SUPPLIED RECORDS
theorem witness_StepRunsDecodedInstruction :
    At .verifySum (atChecksum [0x77]) ∧ (atChecksum [0x77]).rx = 0x77 :: [] ∧
    Payload (atChecksum [0x77]) 0x77 (atChecksum [0x77]).sum ∧
    Ready (atChecksum [0xE0]) ∧ Decoding (atChecksum [0xE0]) ∧ (atChecksum [0xE0]).rx = syncByte :: [] ∧
    Ready (node [0xE0]) ∧ (node [0xE0]).rstate = .waiting ∧ (node [0xE0]).rx = syncByte :: [] ∧
    Decoding (atChecksum [0xD0]) ∧ (atChecksum [0xD0]).escape = false ∧ (atChecksum [0xD0]).rx = markByte :: [] ∧
    (node [0xD0]).rstate = .waiting ∧ (node [0xD0]).rx = markByte :: [] :=
  ⟨⟨⟨⟨by decide, rfl, rfl⟩, rfl⟩, rfl⟩, rfl, ⟨by decide, by decide, rfl⟩, ⟨⟨by decide, rfl, rfl⟩, rfl⟩,
    .inr (.inr (.inr (.inr rfl))), rfl, ⟨⟨by decide, rfl, rfl⟩, rfl⟩, rfl, rfl, .inr (.inr (.inr (.inr rfl))), rfl, rfl,
    rfl, rfl⟩

theorem witness_WholeFrameRunsItsCommand :
    At .waiting (node [0xE0, 0x05, 0x03, 0x73, 0xD0, 0xDF, 0x5B, 0x01]) ∧
    (Instr.cntr [0xE0]).wellFormed Config.ref = true ∧ (Instr.cntr [0xE0]).isWire = false ∧
    (0x05 : Byte) ≠ masterAddr ∧ acceptsDest (node []) 0x05 = true ∧
    (node [0xE0, 0x05, 0x03, 0x73, 0xD0, 0xDF, 0x5B, 0x01]).rx = encode Config.ref 0x05 (.cntr [0xE0]) ++ [0x01] :=
  ⟨⟨⟨⟨by decide, rfl, rfl⟩, rfl⟩, rfl⟩, by decide, rfl, by decide, by decide, by decide⟩

theorem witness_inv_atChecksum : Inv (atChecksum [0x77]) :=
  ⟨rfl, fun _ => rfl, rfl, rfl, rfl, rfl, rfl, by decide, by decide,
    fun _ => ⟨⟨by decide, by decide, by decide⟩, by decide⟩, fun h => absurd rfl h⟩

/-- The node in the middle of PING's reply, its length byte next. -/
def inReply : State :=
  { atChecksum [] with
    sum := 0xEE, dir := .tx, txBuf := [(0, 1)], tlen := 1, out := [.dir .tx, .tx 0xE0, .tx 0x00],
    todo := (sendReply 0x01 [0x01]).drop 3 ++ [.ret] }

/-- The node in the middle of the writes of a destination byte: `DEST`, `BCAST` and `RSTATE` are still to be written. -/
def inWrites : State :=
  { nodeIn .gotSync [] with
    sum := 0x05, todo := [.write (.dest 0x05), .write (.bcast false), .write (.rstate .readCount)] }

theorem witness_inv_inWrites : Inv inWrites :=
  ⟨rfl, fun h => h.elim (fun h => absurd rfl h) fun h => absurd rfl h, rfl, rfl, rfl, rfl, rfl,
    ⟨by decide, by decide, by decide⟩, by decide, rfl⟩

/-- At a checksum, in the middle of a reply, and in the middle of a byte's writes. -/
theorem witness_StepKeepsInv :
    Inv (atChecksum [0x77]) ∧ seen State.popped (step (atChecksum [0x77])) = some (some 0x77) ∧
    Inv inReply ∧ seen State.dir (step inReply) = some .tx ∧
    Inv inWrites ∧ seen State.dest (step inWrites) = some 0x05 :=
  ⟨witness_inv_atChecksum, by decide,
    ⟨by decide, fun h => h.elim (fun h => absurd rfl h) fun h => absurd rfl h, rfl, rfl, rfl, rfl, by decide, rfl, rfl⟩,
    by decide, witness_inv_inWrites, by decide⟩

theorem witness_NoStepFaults : Inv (atChecksum [0x77]) := witness_inv_atChecksum

/-- The node whose CONTROL comes back with an answer of 33 bytes. -/
def atUnfit : State :=
  { node [] with rstate := .verifySum, inCall := some (.control 0 0 2 16), answers := [⟨true,
    some (List.replicate 33 0)⟩] }

theorem witness_OnlyUnfitAnswersAreRefused :
    admitted atUnfit.cfg = true ∧ refusal (step atUnfit) = some .instrumentAnswer := by decide

theorem witness_TickSendsNothingOrOneReply :
    (atChecksum [0x77]).todo = [] ∧ (atChecksum [0x77]).inCall = none ∧
    seen sent (tick (atChecksum [0x77])) = some [0xE0, 0x00, 0x03, 0x01, 0x01, 0x05] ∧
    (node [0x05]).todo = [] ∧ (node [0x05]).inCall = none ∧ seen sent (tick (node [0x05])) = some [] := by decide

/-- A pop; a push, a sense output, a device reset,
  a call; a register written; the tick's return; the end of `READ_BODY`;
a listing, and no byte to pop. -/
theorem witness_StepIsOneTransaction :
    seen State.rx (step (node [0x05, 0x06])) = some [0x06] ∧
    seen State.out (step { inReply with out := [], todo := [.port (.tx 0x01), .ret] }) = some [.tx 0x01] ∧
    seen State.senseOut (step { node [] with todo := [.port (.senseOut .high)] }) = some .high ∧
    seen State.inCall (step { node [] with todo := [.port (.call (.light 0 0 1 2))] }) = some (some (.light 0 0 1 2)) ∧
    seen State.tsum (step { inReply with tsum := 0x10, todo := [.write (.addTsum 0x05), .ret] }) = some 0x15 ∧
    seen State.rstate (step { inReply with dir := .rx, todo := [.ret] }) = some .waiting ∧
    seen State.rstate (step { nodeIn .readBody [] with count := 2 }) = some .verifySum ∧
    seen State.todo (step { node [] with popped := some 0xE0 }) =
      some [.write (.rstate .gotSync), .write (.sum 0)] ∧
    seen State.rx (step (node [])) = some [] ∧
    ∃ t, step { node [] with todo := [.port .devReset] } = .next t :=
  ⟨by decide, by decide, by decide, by decide, by decide, by decide, by decide, by decide, by decide, _, rfl⟩

theorem witness_TickEndsWaitingOrBlocked :
    Inv (atChecksum [0x77]) ∧ seen State.rstate (tick (atChecksum [0x77])) = some .waiting ∧
    Inv (nodeIn .gotSync []) ∧ seen blocked (tick (nodeIn .gotSync [])) = some true :=
  ⟨witness_inv_atChecksum, by decide, ⟨rfl, fun _ => rfl, rfl, rfl, rfl, rfl, rfl, rfl, rfl⟩, by decide⟩

theorem witness_WaitingTakesOneByte :
    At .waiting (node []) ∧ (node []).rx = [] ∧ (node [0xD0, 0xE0]).rx = 0xD0 :: [0xE0] ∧
    (0xD0 : Byte) ≠ syncByte ∧ (node [0xE0, 0x05]).rx = syncByte :: [0x05] :=
  ⟨⟨⟨⟨by decide, rfl, rfl⟩, rfl⟩, rfl⟩, rfl, rfl, by decide, rfl⟩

INSTRUCTIONS TO FOLLOW
Reprint the entire listing exactly.

EXERCISE SOLUTION
theorem witness_StepRunsDecodedInstruction :
    At .verifySum (atChecksum [0x77]) ∧ (atChecksum [0x77]).rx = 0x77 :: [] ∧
    Payload (atChecksum [0x77]) 0x77 (atChecksum [0x77]).sum ∧
    Ready (atChecksum [0xE0]) ∧ Decoding (atChecksum [0xE0]) ∧ (atChecksum [0xE0]).rx = syncByte :: [] ∧
    Ready (node [0xE0]) ∧ (node [0xE0]).rstate = .waiting ∧ (node [0xE0]).rx = syncByte :: [] ∧
    Decoding (atChecksum [0xD0]) ∧ (atChecksum [0xD0]).escape = false ∧ (atChecksum [0xD0]).rx = markByte :: [] ∧
    (node [0xD0]).rstate = .waiting ∧ (node [0xD0]).rx = markByte :: [] :=
  ⟨⟨⟨⟨by decide, rfl, rfl⟩, rfl⟩, rfl⟩, rfl, ⟨by decide, by decide, rfl⟩, ⟨⟨by decide, rfl, rfl⟩, rfl⟩,
    .inr (.inr (.inr (.inr rfl))), rfl, ⟨⟨by decide, rfl, rfl⟩, rfl⟩, rfl, rfl, .inr (.inr (.inr (.inr rfl))), rfl, rfl,
    rfl, rfl⟩

theorem witness_WholeFrameRunsItsCommand :
    At .waiting (node [0xE0, 0x05, 0x03, 0x73, 0xD0, 0xDF, 0x5B, 0x01]) ∧
    (Instr.cntr [0xE0]).wellFormed Config.ref = true ∧ (Instr.cntr [0xE0]).isWire = false ∧
    (0x05 : Byte) ≠ masterAddr ∧ acceptsDest (node []) 0x05 = true ∧
    (node [0xE0, 0x05, 0x03, 0x73, 0xD0, 0xDF, 0x5B, 0x01]).rx = encode Config.ref 0x05 (.cntr [0xE0]) ++ [0x01] :=
  ⟨⟨⟨⟨by decide, rfl, rfl⟩, rfl⟩, rfl⟩, by decide, rfl, by decide, by decide, by decide⟩

theorem witness_inv_atChecksum : Inv (atChecksum [0x77]) :=
  ⟨rfl, fun _ => rfl, rfl, rfl, rfl, rfl, rfl, by decide, by decide,
    fun _ => ⟨⟨by decide, by decide, by decide⟩, by decide⟩, fun h => absurd rfl h⟩

/-- The node in the middle of PING's reply, its length byte next. -/
def inReply : State :=
  { atChecksum [] with
    sum := 0xEE, dir := .tx, txBuf := [(0, 1)], tlen := 1, out := [.dir .tx, .tx 0xE0, .tx 0x00],
    todo := (sendReply 0x01 [0x01]).drop 3 ++ [.ret] }

/-- The node in the middle of the writes of a destination byte: `DEST`, `BCAST` and `RSTATE` are still to be written. -/
def inWrites : State :=
  { nodeIn .gotSync [] with
    sum := 0x05, todo := [.write (.dest 0x05), .write (.bcast false), .write (.rstate .readCount)] }

theorem witness_inv_inWrites : Inv inWrites :=
  ⟨rfl, fun h => h.elim (fun h => absurd rfl h) fun h => absurd rfl h, rfl, rfl, rfl, rfl, rfl,
    ⟨by decide, by decide, by decide⟩, by decide, rfl⟩

/-- At a checksum, in the middle of a reply, and in the middle of a byte's writes. -/
theorem witness_StepKeepsInv :
    Inv (atChecksum [0x77]) ∧ seen State.popped (step (atChecksum [0x77])) = some (some 0x77) ∧
    Inv inReply ∧ seen State.dir (step inReply) = some .tx ∧
    Inv inWrites ∧ seen State.dest (step inWrites) = some 0x05 :=
  ⟨witness_inv_atChecksum, by decide,
    ⟨by decide, fun h => h.elim (fun h => absurd rfl h) fun h => absurd rfl h, rfl, rfl, rfl, rfl, by decide, rfl, rfl⟩,
    by decide, witness_inv_inWrites, by decide⟩

theorem witness_NoStepFaults : Inv (atChecksum [0x77]) := witness_inv_atChecksum

/-- The node whose CONTROL comes back with an answer of 33 bytes. -/
def atUnfit : State :=
  { node [] with rstate := .verifySum, inCall := some (.control 0 0 2 16), answers := [⟨true,
    some (List.replicate 33 0)⟩] }

theorem witness_OnlyUnfitAnswersAreRefused :
    admitted atUnfit.cfg = true ∧ refusal (step atUnfit) = some .instrumentAnswer := by decide

theorem witness_TickSendsNothingOrOneReply :
    (atChecksum [0x77]).todo = [] ∧ (atChecksum [0x77]).inCall = none ∧
    seen sent (tick (atChecksum [0x77])) = some [0xE0, 0x00, 0x03, 0x01, 0x01, 0x05] ∧
    (node [0x05]).todo = [] ∧ (node [0x05]).inCall = none ∧ seen sent (tick (node [0x05])) = some [] := by decide

/-- A pop; a push, a sense output, a device reset,
  a call; a register written; the tick's return; the end of `READ_BODY`;
a listing, and no byte to pop. -/
theorem witness_StepIsOneTransaction :
    seen State.rx (step (node [0x05, 0x06])) = some [0x06] ∧
    seen State.out (step { inReply with out := [], todo := [.port (.tx 0x01), .ret] }) = some [.tx 0x01] ∧
    seen State.senseOut (step { node [] with todo := [.port (.senseOut .high)] }) = some .high ∧
    seen State.inCall (step { node [] with todo := [.port (.call (.light 0 0 1 2))] }) = some (some (.light 0 0 1 2)) ∧
    seen State.tsum (step { inReply with tsum := 0x10, todo := [.write (.addTsum 0x05), .ret] }) = some 0x15 ∧
    seen State.rstate (step { inReply with dir := .rx, todo := [.ret] }) = some .waiting ∧
    seen State.rstate (step { nodeIn .readBody [] with count := 2 }) = some .verifySum ∧
    seen State.todo (step { node [] with popped := some 0xE0 }) =
      some [.write (.rstate .gotSync), .write (.sum 0)] ∧
    seen State.rx (step (node [])) = some [] ∧
    ∃ t, step { node [] with todo := [.port .devReset] } = .next t :=
  ⟨by decide, by decide, by decide, by decide, by decide, by decide, by decide, by decide, by decide, _, rfl⟩

theorem witness_TickEndsWaitingOrBlocked :
    Inv (atChecksum [0x77]) ∧ seen State.rstate (tick (atChecksum [0x77])) = some .waiting ∧
    Inv (nodeIn .gotSync []) ∧ seen blocked (tick (nodeIn .gotSync [])) = some true :=
  ⟨witness_inv_atChecksum, by decide, ⟨rfl, fun _ => rfl, rfl, rfl, rfl, rfl, rfl, rfl, rfl⟩, by decide⟩

theorem witness_WaitingTakesOneByte :
    At .waiting (node []) ∧ (node []).rx = [] ∧ (node [0xD0, 0xE0]).rx = 0xD0 :: [0xE0] ∧
    (0xD0 : Byte) ≠ syncByte ∧ (node [0xE0, 0x05]).rx = syncByte :: [0x05] :=
  ⟨⟨⟨⟨by decide, rfl, rfl⟩, rfl⟩, rfl⟩, rfl, rfl, by decide, rfl⟩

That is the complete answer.